[Stored data]
- Opening Delimiter -

/-- INC and DEC of a register and of memory, INCW and DECW: the result wraps, N and Z from it, no carry (48_inc_dec.md R287 to
R301). -/
def Obligations.IncrementDecrement : Prop :=
  ∀ (i : Instr) (s : State),
    (∀ (up : Bool) (r : Reg), i.stepRegForm = some (up, r) →
      exec i s = .next (State.ended
        { s.setReg r (if up then s.reg r + 1 else s.reg r - 1) with
          psw := s.psw.nz8 (if up then s.reg r + 1 else s.reg r - 1) } s i)) ∧
    (∀ (up : Bool) (l : Loc), i.stepMemForm = some (up, l) →
      exec i s = .next (State.ended
        { (l.after s).memWrite (l.addr s) (if up then l.value s + 1 else l.value s - 1) with
          psw := s.psw.nz8 (if up then l.value s + 1 else l.value s - 1) } s i)) ∧
    (∀ d : Byte,
      exec (.incw d) s = .next (State.ended
        { ((s.touchDpWord d).memWrite (s.dp d) (loByte (s.dpWord d + 1))).memWrite (s.dphi d) (hiByte (s.dpWord d + 1)) with
          psw := s.psw.nz16 (s.dpWord d + 1) } s (.incw d)) ∧
      exec (.decw d) s = .next (State.ended
        { ((s.touchDpWord d).memWrite (s.dp d) (loByte (s.dpWord d - 1))).memWrite (s.dphi d) (hiByte (s.dpWord d - 1)) with
          psw := s.psw.nz16 (s.dpWord d - 1) } s (.decw d)))

/-! ### Timers (60_exceptions.md R315 to R320) -/

/-- Reading a counter returns it and clears it, a second read returns 0, the rest of the timer stays, a write does nothing
(R319); a write to Control with bit `j` 0 zeroes every field of timer `j`, and its counter then reads 0 (R317). -/
def Obligations.TimerRegisters : Prop :=
  ∀ (s : State) (j : Fin 3) (v : Byte),
    (s.peek (0x00FD#16 + BitVec.ofNat 16 j.val)).toNat = (s.timers.get j).counter.toNat ∧
      (s.touch (0x00FD#16 + BitVec.ofNat 16 j.val)).timers.get j = { s.timers.get j with counter := 0 } ∧
      (s.touch (0x00FD#16 + BitVec.ofNat 16 j.val)).peek (0x00FD#16 + BitVec.ofNat 16 j.val) = 0 ∧
      s.memWrite (0x00FD#16 + BitVec.ofNat 16 j.val) v = s ∧
      (v.getLsbD j.val = false →
        (s.memWrite 0x00F1#16 v).timers.get j =
          { enabled := false, nextTick := 0, pre := 0, counter := 0, divisor := 0 } ∧
        (s.memWrite 0x00F1#16 v).peek (0x00FD#16 + BitVec.ofNat 16 j.val) = 0)

/-- A timer after `n` ticks, each taken when it falls due. -/
def dueTicks (j : Fin 3) : Nat → Timer → Timer
  | 0, t => t
  | n + 1, t => dueTicks j n (t.tick j t.nextTick)

/-- The rate: an enabled timer with divisor `D` (0 meaning 256) counts 1 after exactly `D` ticks, with the pre-divider back at 0
and the next tick `D` periods on; a tick that is not due, and a tick of a disabled timer, change nothing (R318, R320). -/
def Obligations.TimerRate : Prop :=
  ∀ (j : Fin 3) (divisor : Byte) (cycle : Nat),
    (∀ n, n < (if divisor = 0 then 256 else divisor.toNat) →
      (dueTicks j n (Timer.enable j divisor cycle)).counter = 0 ∧
        (dueTicks j n (Timer.enable j divisor cycle)).pre.toNat = n) ∧
    dueTicks j (if divisor = 0 then 256 else divisor.toNat) (Timer.enable j divisor cycle) =
      { Timer.enable j divisor cycle with
        nextTick := cycle + ((if divisor = 0 then 256 else divisor.toNat) + 1) * period j, counter := 1 } ∧
    (∀ (t : Timer) (now : Nat), t.enabled = false ∨ now < t.nextTick → t.tick j now = t)

/-! ### The DSP (60_exceptions.md R323 to R339) -/

/-- `DspWrite` (R325): ENDX becomes 0 whatever is written; every other register stores the byte; KOFF and FLG with bit 7 put
voices into Release and change nothing else (R330); KON starts the voices whose bit is 1 as R329 says, every field of them: the
first block decoded from the directory's start address with `prev_brr` and `prev_interp` cleared before (decision D36); it leaves
the others; no other register touches a voice. -/
def Obligations.DspWrites : Prop :=
  ∀ (ram : Memory) (n : Nat) (k j : BitVec 7) (b : Byte) (d : Dsp) (v : Fin 8),
    (dspWrite ram n k b d).reg k = (if k = 0x7C#7 then 0 else b) ∧
      (j ≠ k → (dspWrite ram n k b d).reg j = d.reg j) ∧
      (k ≠ 0x4C#7 → k ≠ 0x5C#7 → k ≠ 0x6C#7 → (dspWrite ram n k b d).voice v = d.voice v) ∧
      (dspWrite ram n 0x5C#7 b d).voice v =
        (if b.getLsbD v.val then { d.voice v with phase := .release } else d.voice v) ∧
      (dspWrite ram n 0x6C#7 b d).voice v =
        (if b.getLsbD 7 then { d.voice v with phase := .release } else d.voice v) ∧
      (b.getLsbD v.val = false → (dspWrite ram n 0x4C#7 b d).voice v = d.voice v) ∧
      (b.getLsbD v.val = true →
        ((dspWrite ram n 0x4C#7 b d).voice v).enabled = true ∧
          ((dspWrite ram n 0x4C#7 b d).voice v).curAddr = dirStart ram (d.reg 0x5D#7) (d.reg (voiceReg v 4)) ∧
          ((dspWrite ram n 0x4C#7 b d).voice v).prevInterp = #v[0, 0, 0] ∧
          ((dspWrite ram n 0x4C#7 b d).voice v).blk = (decodeBlock ram (d.startedVoice ram v)).blk ∧
          ((dspWrite ram n 0x4C#7 b d).voice v).prevBrr = (decodeBlock ram (d.startedVoice ram v)).prevBrr ∧
          ((dspWrite ram n 0x4C#7 b d).voice v).pitchCounter = 0 ∧ ((dspWrite ram n 0x4C#7 b d).voice v).env = 0 ∧
          ((dspWrite ram n 0x4C#7 b d).voice v).phase = .attack ∧
          ((dspWrite ram n 0x4C#7 b d).voice v).nextCounter = n)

- Closing Delimiter -

▶ **Aim of the task**
How many of the lines above include the word "dpWord"? Give that number without comment.

▶ **Written answer**
4